Find and Replace, by way of Ctrl+F, Ctrl+V



  • So I'm using Microsoft OneNote for some collaboration at work, and decide that I need to do a find and replace across the steadily bloating document. Press Ctrl+H. Exactly nothing happens. Try Ctrl+F, and a pissant tiny text box appears in the top right. A bit of googling around reveals that Microsoft's new approach to Fnd and Replace is:

    Finding and replacing text can be helpful when editing your notes. For example, if the name of a project changed, you can easily go in and replace all instances of the project name with the new one. In OneNote, you can use instant search to find specific text, and then replace it with different text using a keyboard shortcut.
    1. On a blank page, type the replacement text that you want to use. For example, if you’re trying to update a project name in your notes, type the new project name.
    2. Select the text you just typed, and then press Ctrl+C to copy it to the clipboard.
    3. Press Ctrl+E to expand the search box in the top right corner of the OneNote window.
    4. In the search box, type the text you want to find.
    5. At the bottom of the results list, click Pin Search Results, or press Ctrl+O.
    6. In the Search Results pane on the right side of your window, click the first search result (blue link next to a white page icon) to jump to the page where OneNote highlighted the text it has found.
    7. On the page, double-click each highlighted occurrence of the text, and then press Ctrl+V to paste your replacement text over it.
    8. Repeat steps 6-7 for each additional page in the search results list.

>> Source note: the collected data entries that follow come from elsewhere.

-- ==== Sys2Proof/Syntax.lean ====
section
/-! DEFINITION. Syntax.lean: the command ports and the commands, one constructor of `Instr` per row of
spec/opcode_table.json. -/

namespace Sys2Proof

/-- A command port. "Each ENC instance has its own command port. Each DEC instance has its own command port" (R56), so a
port names an instance: `enc k` is the `k`-th ENC instance of the platform, `dec k` the `k`-th DEC instance (R13). -/
inductive Port where
  | enc (k : Nat)
  | dec (k : Nat)
  deriving DecidableEq, Repr

/-- A command together with the instance whose port it is given on. The word itself holds the operation and the data byte
only (R55); the instance is the port's (R56). -/
inductive Instr where
  /-- `ENC_INGEST b` on the port of the `k`-th ENC instance (R76). -/
  | encIngest (k : Nat) (b : Byte)
  /-- `ENC_FLUSH` on the port of the `k`-th ENC instance (R80). -/
  | encFlush (k : Nat)
  /-- `DEC_INGEST b` on the port of the `k`-th DEC instance (R90). -/
  | decIngest (k : Nat) (b : Byte)
  deriving DecidableEq, Repr

/-- The port a command is given on (the `port` column of the opcode table). -/
def Instr.port : Instr → Port
  | .encIngest k _ => .enc k
  | .encFlush k => .enc k
  | .decIngest k _ => .dec k

/-- The command's mnemonic (R67). -/
def Instr.mnemonic : Instr → String
  | .encIngest _ _ => "ENC_INGEST"
  | .encFlush _ => "ENC_FLUSH"
  | .decIngest _ _ => "DEC_INGEST"

end Sys2Proof
end

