-- ==== Sys2Proof/Machine/Ops.lean ====
section
/-! DEFINITION. Machine/Ops.lean: the named operations on registers, output ports and instances. There is no exception
operation: the core raises no exception and has no trap entry or return (R110, R116, R117). -/

namespace Sys2Proof.Machine

/-- The value a `pendingByte` register holds, if it holds one: R39's `Option Byte` view. Every read goes through it. -/
def PendingReg.read? (r : PendingReg) : Option Byte :=
  if r.written then some r.byte else none

/-- `pendingByte <- b`. -/
def PendingReg.write (b : Byte) : PendingReg := { byte := b, written := true }

/-- `Emit(v)` (R16): `out <- out ++ [v]`; the byte then waits for the sink (R141). -/
def SinkPort.emit (v : Byte) (q : SinkPort) : SinkPort :=
  { q with out := q.out ++ [v], undelivered := q.undelivered + 1 }

/-- `Emit` of each byte in order (R16, R49). -/
def SinkPort.emitAll (vs : List Byte) (q : SinkPort) : SinkPort :=
  { q with out := q.out ++ vs, undelivered := q.undelivered + vs.length }

/-- The bytes the sink has accepted: all but the undelivered ones. -/
def SinkPort.delivered (q : SinkPort) : List Byte := q.out.take (q.out.length - q.undelivered)

/-- The instance accepts no command while an output byte waits (R141). -/
def SinkPort.busy (q : SinkPort) : Bool := q.undelivered != 0

/-- One output cycle: the oldest waiting byte moves to the sink if the port is valid and ready (R45). -/
def SinkPort.transfer (q : SinkPort) : SinkPort :=
  if q.busy && q.ready then { q with undelivered := q.undelivered - 1 } else q

/-- Reset of an output port: bytes already accepted stay delivered, the others are discarded, and the instance is idle
(R130, R115). An idle port keeps its stream (R34). The ready line is the sink's. -/
def SinkPort.reset (q : SinkPort) : SinkPort := { q with out := q.delivered, undelivered := 0 }

/-- All waiting bytes are accepted. -/
def SinkPort.settle (q : SinkPort) : SinkPort := { q with undelivered := 0 }

/-- The sink drives its ready line (R45). -/
def SinkPort.setReady (r : Bool) (q : SinkPort) : SinkPort := { q with ready := r }

/-- Change the output port of an ENC instance. -/
def EncInst.onSink (f : SinkPort → SinkPort) (e : EncInst) : EncInst := { e with sink := f e.sink }

/-- Change the output port of a DEC instance. -/
def DecInst.onSink (f : SinkPort → SinkPort) (d : DecInst) : DecInst := { d with sink := f d.sink }

/-- Reset of an ENC instance (R130): the open run is discarded without output, `pendingByte` holds no value, ESC stays. -/
def EncInst.reset (e : EncInst) : EncInst :=
  { esc := e.esc, pending := .noValue, runLength := 0#8, sink := e.sink.reset }

/-- Reset of a DEC instance (R130): the partial frame is discarded without output. -/
def DecInst.reset (d : DecInst) : DecInst :=
  { esc := d.esc, phase := .normal, pending := .noValue, sink := d.sink.reset }

/-- Replace the `k`-th ENC instance. -/
def State.setEnc (s : State) (k : Nat) (e : EncInst) : State := { s with encs := s.encs.set k e }

/-- Replace the `k`-th DEC instance. -/
def State.setDec (s : State) (k : Nat) (d : DecInst) : State := { s with decs := s.decs.set k d }

/-- Replace what the hosts and sinks do next. -/
def State.setInputs (s : State) (is : List Input) : State := { s with inputs := is }

/-- One atomic transition of the `k`-th ENC instance (R52); every other instance is left alone (R37). -/
def onEnc (k : Nat) (f : EncInst → Except Fault EncInst) (s : State) : Host.Outcome State Fault Refusal :=
  match s.encs[k]? with
  | none => .refused (.noSuchPort (.enc k))
  | some e =>
    match f e with
    | .error r => .fault r
    | .ok e' => .next (s.setEnc k e')

/-- One atomic transition of the `k`-th DEC instance (R52); every other instance is left alone (R37). -/
def onDec (k : Nat) (f : DecInst → Except Fault DecInst) (s : State) : Host.Outcome State Fault Refusal :=
  match s.decs[k]? with
  | none => .refused (.noSuchPort (.dec k))
  | some d =>
    match f d with
    | .error r => .fault r
    | .ok d' => .next (s.setDec k d')

/-- The output port of the instance on a command port, if the platform has it. -/
def State.sinkAt? (s : State) (p : Port) : Option SinkPort :=
  match p with
  | .enc k => s.encs[k]?.map EncInst.sink
  | .dec k => s.decs[k]?.map DecInst.sink

/-- Change the output port of the instance on a command port. -/
def State.onSinkAt (p : Port) (f : SinkPort → SinkPort) (s : State) : State :=
  match p with
  | .enc k => { s with encs := s.encs.modify k (EncInst.onSink f) }
  | .dec k => { s with decs := s.decs.modify k (DecInst.onSink f) }

/-- Reset the instance on a command port; no other instance is affected (R133). -/
def State.resetAt (p : Port) (s : State) : State :=
  match p with
  | .enc k => { s with encs := s.encs.modify k EncInst.reset }
  | .dec k => { s with decs := s.decs.modify k DecInst.reset }

/-- Every sink has one output cycle (R118): what happens while no input can happen (DESIGN CHOICE, log entry
6, unsafe). -/
def State.transferAll (s : State) : State :=
  { s with encs := s.encs.map (EncInst.onSink SinkPort.transfer),
           decs := s.decs.map (DecInst.onSink SinkPort.transfer) }

end Sys2Proof.Machine
end

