-- ==== Sys2Proof/Machine/Operands.lean ====
section
/-! DEFINITION. Machine/Operands.lean: the forms a byte takes as an operand or in a stream. The only operand is the data
byte, taken as is (R60); as a repeat count it is the unsigned integer 0 to 255 (R60, R43). -/

namespace Sys2Proof.Machine

/-- A count byte read as an unsigned integer, no bias and no offset (R43, R60). -/
def repeatCount (b : Byte) : Nat := b.toNat

/-- `repeat n times: Emit(v)`, as the bytes emitted (R16). -/
def repeated (v : Byte) (n : Nat) : List Byte := List.replicate n v

/-- The frame `[ESC, byte, count]`: escape byte first, run byte second, count third (R11, R42). -/
def frameBytes (esc x n : Byte) : List Byte := [esc, x, n]

/-- The 2-bit code of a phase (R27, D12). -/
def Phase.code : Phase → BitVec 2
  | .normal => 0b00#2
  | .sawEscape => 0b01#2
  | .sawEscapeAndByte => 0b10#2

/-- The phase of a 2-bit code: 0b11 is no phase (R27). -/
def Phase.ofCode? (c : BitVec 2) : Option Phase :=
  if c = 0b00#2 then some .normal
  else if c = 0b01#2 then some .sawEscape
  else if c = 0b10#2 then some .sawEscapeAndByte
  else none

end Sys2Proof.Machine
end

    Fuck this. I had something more to say on the topic, but it's gone now, replaced only with fury cooling into disappointment.



  • @trithne said:

    Repeat steps 6-7 for each additional page in the search results list.

    Dear God! (...or whatever $DEITY you prefer) Getting to step 7 was painful enough...



  • @trithne said:

    you can easily go in and replace all instances of the project name with the new one

    where by "easily" we mean "slowly, clumsily and painfully" because we'd rather remove the wheels altogether than reinvent them.

    This behavior is by design.





  • What really got me was the discoverability. Even pressing Ctrl+F, the universal chord for 'Find', the box that appears is so bloody small that I honestly thought that it was also doing nothing.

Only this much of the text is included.